Держало литературное окружение.
Держала Сима.
«Мы попрощались, поезд уходил на Шепетовку, папа выбежал из вагона, чтобы еще раз обнять меня… Они уехали, потом я, плача, пересекал вокзальную площадь. Так окончилось мое прошлое. Мне было двадцать два года, я плакал, я был молодой, без денег, без профессии – я остался один, совершенно один в стране, проклятой моим отцом…»
* * *В 1921 году друзья двинулись в Москву.
Разведчиком отправили Катаева. Москва ему понравилась. В ожидании остальных он заводит новые знакомства, в том числе в газете «Гудок» – будущем пристанище всех талантливых одесситов.

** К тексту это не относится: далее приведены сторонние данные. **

-- ==== Sys2Proof/Machine/Pool.lean ====
section
/-! DEFINITION. T0: scratch and slot lines, slot choice and the demand path; dense capacity and write-back read-out
(spec/02, 06, 07). -/

namespace Sys2Proof.Machine

open Sys2Proof

/-! ### T0 lines (07 Table 07-4, R178) -/

def encT0 (a : Nat) (d : Line) : BitVec 832 := packWords (encLine (lineFold a) d)

/-- Read a T0 line through hop 0x0B; an unwritten line reads zero (07:R178), a poisoned one returns poison (02:R68). -/
def State.readT0 (s : State) (a : Nat) (w : Option (BitVec 832)) (poison : Bool) : LineRead × State :=
  if poison then (.bad none, s)
  else match w with
    | none => (.of 0, s)
    | some w =>
      let d := decLine (lineFold a) (unpackWords w)
      let fix (s : State) : State := { s with t1 := { s.t1 with corrections := addCorrections false false a d.fixes s.t1.corrections } }
      match d.cls with
      | .clean => (.of d.data, s)
      | .corrected => (⟨d.data, false, none, d.asRead⟩, fix (s.countCe none))
      | .double => (.bad (some 0x0B), fix (s.countUe none false))
      | .addrFault => (.bad (some 0x0B), s.countUe none true)

/-- The stored words of a T0 line after a write of its enabled bytes. -/
def writeT0 (a : Nat) (w : Option (BitVec 832)) (d : Line) (en : Mask) : BitVec 832 :=
  let f := lineFold a
  let old := unpackWords (w.getD (encT0 a 0))
  packWords ((List.range 64).zip old |>.map fun (i, x) => if en.getLsbD i then encByte f (lineByte d i) else x)

/-! ### Slots (02 Table 02-4) -/

def State.slotAt (s : State) (idx : Nat) : Option Slot := s.t0.pool.find? fun x => x.idx == idx
/-- The slot that holds a tile; one released while FILLING or WRITING serves no later access (02:R79). -/
def State.slotOf (s : State) (tile : Nat) : Option Slot := s.t0.pool.find? fun x => x.tile == tile && !x.doomed

/-- Put a slot back at its index, keeping the pool in index order. -/
def putSlot (x : Slot) : List Slot → List Slot
  | [] => [x]
  | y :: t => if x.idx < y.idx then x :: y :: t else if x.idx = y.idx then x :: t else y :: putSlot x t

def State.setSlot (s : State) (x : Slot) : State := { s with t0 := { s.t0 with pool := putSlot x s.t0.pool } }
/-- A slot becomes FREE. -/
def State.freeSlot (s : State) (idx : Nat) : State := { s with t0 := { s.t0 with pool := s.t0.pool.filter fun x => !(x.idx == idx) } }

/-- The lowest index at or above n that is not in use. -/
def firstGap (n : Nat) : List Slot → Nat
  | [] => n
  | x :: t => if x.idx = n then firstGap (n + 1) t else n

def State.lowestFree (s : State) : Option Nat :=
  let i := firstGap (256 * s.t0.scratchMiB) s.t0.pool
  if i < 16384 then some i else none

/-- held(h) and the tiles a window holds (02:R70, 04:R117). -/
def State.held (s : State) (h : Holder) : Nat := (s.t0.pool.filter fun x => x.win.isNone && x.holder == h).length
def State.windowHeld (s : State) (w : Nat) : Nat := (s.t0.pool.filter fun x => x.win == some w).length

/-- The words of a slot's line. -/
def Slot.word (x : Slot) (line : Nat) : Option (BitVec 832) := tget x.lines line

def bitOf (line : Nat) : Mask := (1 : Mask) <<< line
def setBit (m : Mask) (line : Nat) (b : Bool) : Mask := if b then m ||| bitOf line else m &&& ~~~ bitOf line

/-- A store to a slot's line (02:R64, R68, 11:R283). A partial store that arrives before the fetch keeps its bytes, and its line
becomes valid when every byte has been stored or fetched (log entry 20). A host store renews the age, a ferry store does not (02:R63). -/
def Slot.store (x : Slot) (line : Nat) (d : Line) (en : Mask) (poison : Bool) (now : Option Stamp) : Slot :=
  let x := { x with age := now.getD x.age }
  if en = 0 then x
  else
    let a := x.idx * 64 + line
    let seen := tgetD x.pen line 0 ||| en
    let whole : Bool := x.valid.getLsbD line || seen == allOnes
    { x with
      lines := tset x.lines line (writeT0 a (x.word line) d en)
      valid := if whole then setBit x.valid line true else x.valid
      pen := if whole then tdel x.pen line else tset x.pen line seen
      dirty := setBit x.dirty line true
      poison := if poison then setBit x.poison line true else if en = allOnes then setBit x.poison line false else x.poison
      st := if x.st = .clean then .dirty else x.st
      wb := x.wb.map fun b => { b with dirty := setBit b.dirty line false } }

/-- Store to a resident tile, cancelling the bytes' correction write-backs (07:R179). -/
def State.storeSlot (s : State) (x : Slot) (line : Nat) (d : Line) (en : Mask) (poison host : Bool) : State :=
  let s := s.setSlot (x.store line d en poison (if host then some s.clk.ts else none))
  { s with t1 := { s.t1 with corrections := cancelCorrections false (x.idx * 64 + line) en s.t1.corrections } }

/-! ### When dense programs may start (05:R148, 09:R226) -/

def State.pd (s : State) (n : Nat) : Bool := s.pwr.on.getLsbD n
/-- The dense arrays can be programmed: a part with a dense tier, below INHIBIT, PD6 and PD7 on. -/
def State.denseOn (s : State) : Bool := s.part.dense && decide (s.comp.level.toNat < 2) && s.pd 6 && s.pd 7

/-- Programs of write-backs may start: SERVICE, RECALL, and settle steps 1 and 2 of a DORMANT entry (15:R382), which no drain has replaced. -/
def State.denseWriteOk (s : State) : Bool :=
  s.denseOn && (s.md.mode = .service || s.md.mode = .recall ||
    (s.md.mode = .dormant && decide (1 ≤ s.drain.settle) && decide (s.drain.settle ≤ 2) && !s.drain.settleDrain))

/-- Reclaim, relocation, gap moves and background presets may start: not once a DORMANT or CAUSEWAY epoch has passed (05:R148, 15:R382). -/
def State.denseCareOk (s : State) : Bool := s.denseOn && s.md.mode = .service

/-- The tile's write-backs and moves wait while a release walks it (11:R295). -/
def State.releaseHolds (s : State) (tile : Nat) : Bool :=
  match s.t2.release with
  | some r => r.phase == .prepare && r.runs.any fun (a, n) => decide (a ≤ tile) && decide (tile < a + n)
  | none => false

/-! ### Dense capacity (02:R73-R78, 05:R145) -/

def Part.denseBanks (p : Part) : Nat := p.denseDies * 32

/-- The sectors a tile is charged: its stored copy, or a larger copy in flight (02:R74). -/
def State.charges (s : State) : List (Nat × Nat) :=
  s.t2.moving.foldl (fun l m => if m.origin.isSome then l else tset l m.tile (max (tgetD l m.tile 0) m.sectors))
    (s.t2.tileMap.map fun p => (p.1, p.2.sectors))

def State.charge (s : State) (tile : Nat) : Nat := tgetD s.charges tile 0
/-- Usable free sectors (02:R76, 05:R145). -/
def State.usableFree (s : State) : Nat := s.part.usableSectors - sumBy (·.2) s.charges
/-- Sectors occupied by tiles in no RESERVE run. -/
def State.outside (s : State) : Nat := sumBy (fun p => if s.plan.reserved p.1 then 0 else p.2) s.charges
/-- Unreserved usable sectors that are free (02:R77). -/
def State.unreservedFree (s : State) : Nat := s.part.usableSectors - (8 * s.plan.reservedTiles + s.outside)
/-- The growth of a write-back is allowed (02:R75, R77). -/
def State.growthOk (s : State) (tile sectors : Nat) : Bool :=
  s.plan.reserved tile || decide (sectors - s.charge tile ≤ s.unreservedFree)

/-- Pinned dirty data in bytes (02:R78). -/
def State.pinnedBytes (s : State) : Nat := 64 * sumBy (fun x : Slot => if x.st = .pinned then popcount x.dirty else 0) s.t0.pool

/-- Dirty data in bytes (01:R38, 17:R425). -/
def State.dirtyBytes (s : State) : Nat :=
  64 * (sumBy (fun x : Slot => if x.doomed then 0 else popcount x.dirty) s.t0.pool + s.t1.wq.length + s.t0.stores.length) +
  512 * sumBy (fun m : Moving => m.sectors) s.t2.moving

/-- During settle steps 1 to 3 a drain replaces step 2 (15:R383); the device drives MUSTER low (17:R419). -/
def State.startSettleDrain (s : State) : State :=
  if s.md.mode = .dormant && decide (1 ≤ s.drain.settle) && decide (s.drain.settle ≤ 3) && !s.drain.settleDrain then
    { s with drain := { s.drain with settle := 2, settleDrain := true, dirtyKiB := BitVec.ofNat 32 ((s.dirtyBytes + 1023) / 1024) },
             pin := { s.pin with musterDriven := true } }
  else s

/-- CAPACITY_LOW is judged again (02:R76). -/
def State.evalCapacity (s : State) : State :=
  if !s.part.dense then s
  else
    let f := s.usableFree
    let p := pay [(16, 4, f)]
    if !s.t2.capacityLow && decide (f < 4194304) then
      ({ s with t2 := { s.t2 with capacityLow := true } }).raise 15 0x3A srcDevice p
    else if s.t2.capacityLow && decide (5242880 < f) then
      ({ s with t2 := { s.t2 with capacityLow := false } }).addEvent (some 15) 0x3A srcDevice p
    else s

/-! ### Write-back read-out (06 hop 0x05, R159) -/

/-- The lowest poisoned line (05:R130). -/
def lowestPoison (m : Mask) : Option Nat := (ones m).head?

/-- The substituted tile (05:R130). -/
def substituted (lines : List (Nat × Line)) (poison : Mask) : List Line :=
  (List.range 64).map fun i =>
    if lowestPoison poison = some i then poison.setWidth 512 else if poison.getLsbD i then 0 else tgetD lines i 0

/-- Read every valid line of a slot once: its data, poison, and a custody failure for each line that does not decode. -/
def State.readOut (s : State) (x : Slot) : List (Nat × Line) × Mask × State :=
  (List.range 64).foldl (fun (acc : List (Nat × Line) × Mask × State) i =>
    let (ls, m, s) := acc
    let (r, s) := s.readT0 (x.idx * 64 + i) (x.word i) (x.poison.getLsbD i)
    let s := if r.hop.isSome then s.custody 0x05 srcDevice (denseBase + x.tile * 4096 + i * 64) x.holder else s
    (if r.poison || r.data = 0 then ls else ls ++ [(i, r.data)], if r.poison then setBit m i true else m, s)) ([], 0, s)

/-- The read-out of a slot under its tile CRC-64 (06 hop 0x05). The CRC of lines as read, patched by their corrections, is the CRC of the
corrected lines (06:R152). -/
def State.snapshot (s : State) (x : Slot) (next : AfterWb) : Snapshot × State :=
  let (ls, m, s) := s.readOut x
  (⟨ls, m, x.dirty, tileCrc (substituted ls m) x.tile, next⟩, s)

/-- Start the write-back of a slot; it becomes WRITING. -/
def State.startWb (s : State) (x : Slot) (next : AfterWb) : State :=
  let (b, s) := s.snapshot x next
  s.setSlot { x with st := .writing, wb := some b }

/-- Pinned tiles are retried, lowest tile number first, when usable free sectors have increased (02:R75). -/
def State.retryPinned (s : State) : State :=
  if s.denseWriteOk then
    (sortKey (fun x : Slot => x.tile) (s.t0.pool.filter fun x => x.st = .pinned)).foldl
      (fun s x => if s.releaseHolds x.tile then s else s.startWb x .keep) s
  else s

/-! ### Slot choice (02:R71) -/

inductive Pick where
  | free (idx : Nat)
  | clean (x : Slot)
  | dirty (x : Slot)
  | nothing
  deriving DecidableEq, Repr

/-- The oldest slot of a list: lowest age stamp, then lowest index. -/
def oldest : List Slot → Option Slot
  | [] => none
  | x :: t => match oldest t with
    | some y => if x.age.toNat ≤ y.age.toNat then some x else some y
    | none => some x

/-- Choose a slot for a demand access by h, or for a window (04:R117). -/
def State.pickFor (s : State) (h : Holder) (win : Option Nat) : Pick :=
  match s.lowestFree with
  | some i => .free i
  | none =>
    let elig (x : Slot) : Bool := (x.st = .clean || (x.st = .dirty && !s.releaseHolds x.tile)) && x.win.isNone
    let above := s.t0.pool.filter fun x => elig x && decide (s.plan.allot x.holder < s.held x.holder)
    let cands :=
      if above.isEmpty && win.isNone && decide (s.plan.allot h ≤ s.held h) then s.t0.pool.filter fun x => elig x && x.holder == h
      else above
    match oldest (cands.filter fun x => x.st = .clean) with
    | some x => .clean x
    | none =>
      match (if s.denseWriteOk then oldest (cands.filter fun x => x.st = .dirty) else none) with
      | some x => .dirty x
      | none => .nothing

/-- No correction write-back of a slot's lines waits any longer: its lines are filled anew (07:R179). -/
def State.dropCorrections (s : State) (idx : Nat) (m : Mask) : State :=
  { s with t1 := { s.t1 with corrections := s.t1.corrections.filter fun c => c.t1 || !(c.line / 64 == idx) || !m.getLsbD (c.line % 64) } }

/-- A slot begins a fetch. -/
def State.takeSlot (s : State) (idx tile : Nat) (h : Holder) (port : Option Port) (chan win : Option Nat) (pos : Nat) : State :=
  (s.dropCorrections idx allOnes).setSlot
    { idx := idx, st := .filling, tile := tile, holder := h, port := port, chan := chan, win := win, pos := pos, age := s.clk.ts, valid := 0,
      dirty := 0, poison := 0, lines := [], pen := [], wb := none, doomed := false }

/-- A victim's write-back is under way for this tile. -/
def State.beingTaken (s : State) (tile : Nat) : Bool :=
  s.t0.pool.any fun x => match x.wb with
    | some b => match b.next with
      | .take t _ _ _ _ _ => t == tile
      | .keep => false
    | none => false

/-- Take a slot as R71 chooses it, a DIRTY victim after its write-back; false where there is no candidate. -/
def State.allocate (s : State) (tile : Nat) (h : Holder) (port : Option Port) (chan win : Option Nat) (pos : Nat) : Bool × State :=
  match s.pickFor h win with
  | .free i => (true, s.takeSlot i tile h port chan win pos)
  | .clean x => (true, s.takeSlot x.idx tile h port chan win pos)
  | .dirty x => (true, s.startWb x (.take tile h port chan win pos))
  | .nothing => (false, s)

/-- A demand access by h to a tile that is not resident (02:R64, R71). -/
def State.demandMiss (s : State) (tile : Nat) (h : Holder) (port : Option Port) : State :=
  if (s.slotOf tile).isSome || s.beingTaken tile then s else (s.allocate tile h port none none 0).2

/-- Tiles that wait for a slot choose again (02:R71, R72): the waiting reads in the order they came, then the waiting stores. The spec gives
no order among them: the model's choice (log entry 68). -/
def State.retryWaits (s : State) : State :=
  let s := s.link.waits.foldl (fun s w => s.demandMiss w.tile w.holder (some w.port)) s
  s.t0.stores.foldl (fun s w => s.demandMiss w.tile w.holder w.port) s
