-- ==== Sys2Proof/Machine/Dense.lean ====
section
/-! DEFINITION. Demand fetches, the bypass, write-backs, page programs, reclaim, relocation, gap moves and gate reloads
(spec/02, 05, 07, 08, 10, 18 R442). -/

namespace Sys2Proof.Machine

open Sys2Proof

/-! ### Demand path (02:R64, R67, R72, R79) -/

/-- The slot whose demand fetch ends: the oldest request for the tile. A channel's own fill ends with its tile transfer. -/
def State.fillingSlot (s : State) (tile : Nat) : Option Slot :=
  let mine (x : Slot) : Bool := x.tile == tile && x.st = .filling && x.chan.isNone
  (s.t0.pool.find? fun x => mine x && x.doomed).or (s.t0.pool.find? mine)

/-- ECC_UE is set once for a failed fetch (02:R67). -/
def State.reportFetch (s : State) (g : TileGot) (tile : Nat) (h : Holder) : State :=
  match g.hops with
  | hop :: _ => s.custodyTile hop srcDevice tile h
  | [] => s

/-- A demand fetch ends. -/
def State.fetchDone (s : State) (x : Slot) (rd : TileRead) : State :=
  let (g, s) := s.readTile x.tile rd
  let s := (s.reportFetch g x.tile x.holder).fillSlot x g
  if x.doomed then (s.freeSlot x.idx).retryWaits
  else ((s.installStores x.tile).serveReads x.tile).retryWaits

/-- DEMAND_FETCH_DONE (02:R64, R65, R67, 06:R164). -/
def execDemandFetchDone (tile : Nat) (read : TileRead) (s : State) : Out :=
  let s := s.fresh
  match s.fillingSlot tile with
  | some x =>
    if s.mayFetch then .next (s.atBank (s.tileBank tile) (.host x.port) fun s => (s.fetchDone x read).evalCredits) else .next s
  | none => .next s

/-- The line that a bypass read returns, with the stores that wait for the tile laid over it. -/
def bypassLine (g : TileGot) (tile line : Nat) (l : List WStore) : Line × Bool :=
  (l.filter fun w => w.tile == tile && w.line == line).foldl
    (fun (acc : Line × Bool) w => (mergeLine acc.1 w.data w.enables, if w.enables = allOnes then w.poison else acc.2 || w.poison))
    (tgetD g.lines line 0, (g.stored ||| g.failed).getLsbD line)

/-- Answer a waiting read from a tile that was read without a slot. -/
def State.answerBypass (s : State) (w : WaitRead) (g : TileGot) : State :=
  let (d, bad) := bypassLine g w.tile w.line s.t0.stores
  s.answerLine w.port (denseBase + w.tile * 4096 + w.line * 64) w.holder (if bad then .bad none else .of d) w.out

/-- BYPASS_READ (02:R72): a read that has waited 12 us without a slot is served from a bypass buffer. -/
def execBypassRead (index : Nat) (read : TileRead) (s : State) : Out :=
  let s := s.fresh
  match s.link.waits[index]? with
  | none => .next s
  | some w =>
    if !s.mayFetch || !s.since w.since (12 * usec) || (s.slotOf w.tile).isSome || s.beingTaken w.tile then .next s
    else
      .next (s.atBank (s.tileBank w.tile) (.host (some w.port)) fun s =>
        let s : State := { s with link := { s.link with waits := s.link.waits.eraseIdx index } }
        let (g, s) := s.readTile w.tile read
        let dpa := denseBase + w.tile * 4096 + w.line * 64
        (g.hops.foldl (fun s hop => s.custody hop (srcPort w.port) dpa w.holder) s).answerBypass w g)

/-- The reads of a tile that were looked up before its release complete with the old data (02:R79): in the release cycle, from the copy as
the array holds it (log entry 85). -/
def State.completeWaits (s : State) (tile : Nat) : State :=
  let (old, rest) := s.link.waits.partition fun w => w.tile == tile
  if old.isEmpty then s
  else
    let (g, s) := s.readTile tile .plain
    match s.fillingSlot tile with
    | some x => ((((s.reportFetch g tile x.holder).fillSlot x g).installStores tile).serveReads tile)
    | none =>
      let s : State := { s with link := { s.link with waits := rest } }
      old.foldl (fun s w => s.answerBypass w g) s

/-- QUEUED_STORE_INSTALL (02:R72). -/
def execQueuedStoreInstall (tile : Nat) (s : State) : Out :=
  let s := s.fresh
  if s.storesFor tile && (s.slotOf tile).isSome then
    let free := s.usableFree
    .next (((s.installStores tile).serveReads tile).review free)
  else .next s

/-! ### Write-back (05:R135, R143, 06:R159, 02:R75) -/

/-- A slot that may start its write-back without a victim's request: forced write-back (01:R40) or settle step 2 (15:R382). -/
def State.mayWriteBack (s : State) (x : Slot) : Bool :=
  s.denseWriteOk && !s.releaseHolds x.tile && !(x.dirty = 0) && (x.st = .dirty || x.st = .window) &&
  ((s.md.mode = .service && s.tide.forced) || s.drain.settle == 2)

/-- The slot after its record has entered the buffer: a victim is taken for the tile that asked for it, but for one stored to meanwhile, whose
lines stay dirty (06:R159). -/
def State.afterPack (s : State) (x : Slot) (b : Snapshot) : State :=
  let left := x.dirty &&& ~~~ b.dirty
  match b.next with
  | .take t h p c w pos => if left = 0 then s.takeSlot x.idx t h p c w pos else s.setSlot (x.written left)
  | .keep => s.setSlot (x.written left)

/-- The record of a slot's read-out completes, or the tile is pinned. -/
def State.packSlot (s : State) (x : Slot) (b : Snapshot) (o : PackOutcome) : State :=
  let pin (s : State) : State := (s.setSlot { x with st := .pinned, wb := none }).startSettleDrain
  let (r, s) := s.build x.tile x.holder b.lines b.poison b.crc o
  match r with
  | .zero => (s.zeroTile x.tile).afterPack x b
  | .pinned => pin s
  | .record r =>
    if s.growthOk x.tile r.sectors then (s.packRecord r (s.plan.classOf x.tile) none).afterPack x b else pin s

/-- A write-back that has started goes on, in CAUSEWAY up to port close (06:R164). -/
def State.mayPack (s : State) : Bool := !(s.md.mode = .causeway) || s.drain.step == 2

/-- RECORD_PACKED (05:R135, 02:R74, R75, 06:R159). -/
def execRecordPacked (slot : Nat) (outcome : PackOutcome) (s : State) : Out :=
  let s := s.fresh
  let free := s.usableFree
  match s.slotAt slot with
  | none => .next s
  | some x =>
    match x.wb with
    | some b =>
      if !s.mayPack then .next s
      else if x.doomed then .next ((s.freeSlot slot).retryWaits.review free)
      else .next ((s.packSlot x b outcome).retryWaits.review free)
    | none =>
      if !s.mayWriteBack x then .next s
      else
        let (b, s) := s.snapshot x .keep
        .next ((s.packSlot x b outcome).retryWaits.review free)

/-- The oldest image of a class, and whether it is held for the 1 ms of R203. -/
def State.imageHeld (s : State) (cls : Nat) : Option Stamp :=
  match tgetD s.t2.bufs cls [] with
  | b :: _ => b.rejectedAt
  | [] => none

/-- The requester of a page program: the budget write-back while it is forced; otherwise the accesses that caused the write-back (01:R52). -/
def State.programReq (s : State) : Req := if s.tide.forced then .budget else .host none

/-- Program the oldest image of a class, and act on the sectors that it freed (02:R75, R76). -/
def State.programAt (s : State) (cls page : Nat) (o : ProgramOutcome) : State :=
  let free := s.usableFree
  s.atBank (some (s.part.pageBank page)) s.programReq fun s => (s.programImage cls page o).review free

/-- PAGE_PROGRAM (08:R202, R203, 05:R138). -/
def execPageProgram (cls : Fin 8) (page : Nat) (outcome : ProgramOutcome) (s : State) : Out :=
  let s := s.fresh
  match s.imageHeld cls.val with
  | none => .next (s.programAt cls.val page outcome)
  | some _ => .next s

/-- PAGE_PROGRAM_RETRY (08:R203): 1 ms after the third rejection. -/
def execPageProgramRetry (cls : Fin 8) (page : Nat) (outcome : ProgramOutcome) (s : State) : Out :=
  let s := s.fresh
  match s.imageHeld cls.val with
  | some t => .next (if s.since t msec then s.programAt cls.val page outcome else s)
  | none => .next s

/-- A page is preset, with its re-presets (08:R202): it is free, and the cells that still read 1 stay so. -/
def State.presetPage (s : State) (page : Nat) (o : PresetOutcome) : State :=
  let s : State := { s with t2 := { s.t2 with
    pages := tdel s.t2.pages page, toPreset := s.t2.toPreset.filter fun q => !(q == page)
    left := if o.left.isEmpty then tdel s.t2.left page else tset s.t2.left page o.left } }
  s.setWear (s.part.pageBank page) fun w => { w with presets := satAdd w.presets (1 + min 2 o.again) }

/-- PAGE_PRESET (05:R139): a page whose last piece was freed; also one that recall found unreferenced (05:R143). -/
def execPagePreset (page : Nat) (outcome : PresetOutcome) (s : State) : Out :=
  let s := s.fresh
  if s.denseOn && (s.md.mode = .service || s.md.mode = .recall) && s.t2.toPreset.contains page then
    .next (s.atBank (some (s.part.pageBank page)) .steward fun s => s.presetPage page outcome)
  else .next s

/-- A commit of the tile map may pass: in CAUSEWAY until the copy has ended (17, "Corners"), and never in the quiet of DORMANT. -/
def State.mayCommit (s : State) : Bool :=
  match s.md.mode with
  | .causeway => s.drain.step == 2 || s.drain.step == 4
  | .dormant => decide (1 ≤ s.drain.settle)
  | _ => true

/-- WRITE_BACK_COMMIT (05:R143, 07:R182): the oldest record of the tile, once its pieces are programmed. -/
def execWriteBackCommit (tile : Nat) (s : State) : Out :=
  let s := s.fresh
  let free := s.usableFree
  match takeFirst (fun m : Moving => m.tile == tile) s.t2.moving with
  | some (m, rest) =>
    if m.placed && !s.releaseHolds tile && s.mayCommit then
      .next (({ s with t2 := { s.t2 with moving := rest } } : State).commitMoving m |>.review free)
    else .next s
  | none => .next s

/-! ### Reclaim, relocation and start-gap moves (05:R144, R146, 07:R181, 18:R442) -/

/-- A piece's move is under way. -/
def State.beingMoved (s : State) (tile : Nat) : Bool := s.t2.moving.any fun m => m.tile == tile && m.origin.isSome

/-- A Release Tiles walk holds a piece of the page: its move waits (11:R295). -/
def State.pageHeld (s : State) (page : Nat) : Bool := match tget s.t2.pages page with
  | some p => p.pieces.any fun x => s.releaseHolds x.tile
  | none => false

В один прекрасный день в телефоне раздается ликующий голос Симы:
– Алло! Я тоже в Москве!
– А где Юра?
– Остался в Харькове.
– Как?! Ты приехала одна?
– Не совсем.
Человек, с которым Сима Суок приехала, хром, брит наголо, левая рука отрублена.
– От-то, от-то рад, – сказал этот странный человек, странно заикаясь, – вы меня помните?
Катаев помнил.
Владимир Нарбут, по кличке Колченогий. Потомственный черниговский дворянин; анархист-эсер, приговоренный к расстрелу, спасенный красной конницей, после чего примкнул к красным; основатель нового литературного течения «акмеизм» – вместе с Ахматовой, Гумилевым и Мандельштамом.
Современники свидетельствуют, что публичные чтения Нарбута напоминали сеансы черной магии:
«Песья звезда, миллиарды лет мед собирающая в свой улей…»
Тираж его книги «Аллилуйя» сожгли по распоряжению Святейшего Синода.
Многие считали, что с него списан булгаковский Воланд.
Через несколько дней Катаев встречает в Москве Олешу.
Олеша спокоен, но выглядит постаревшим.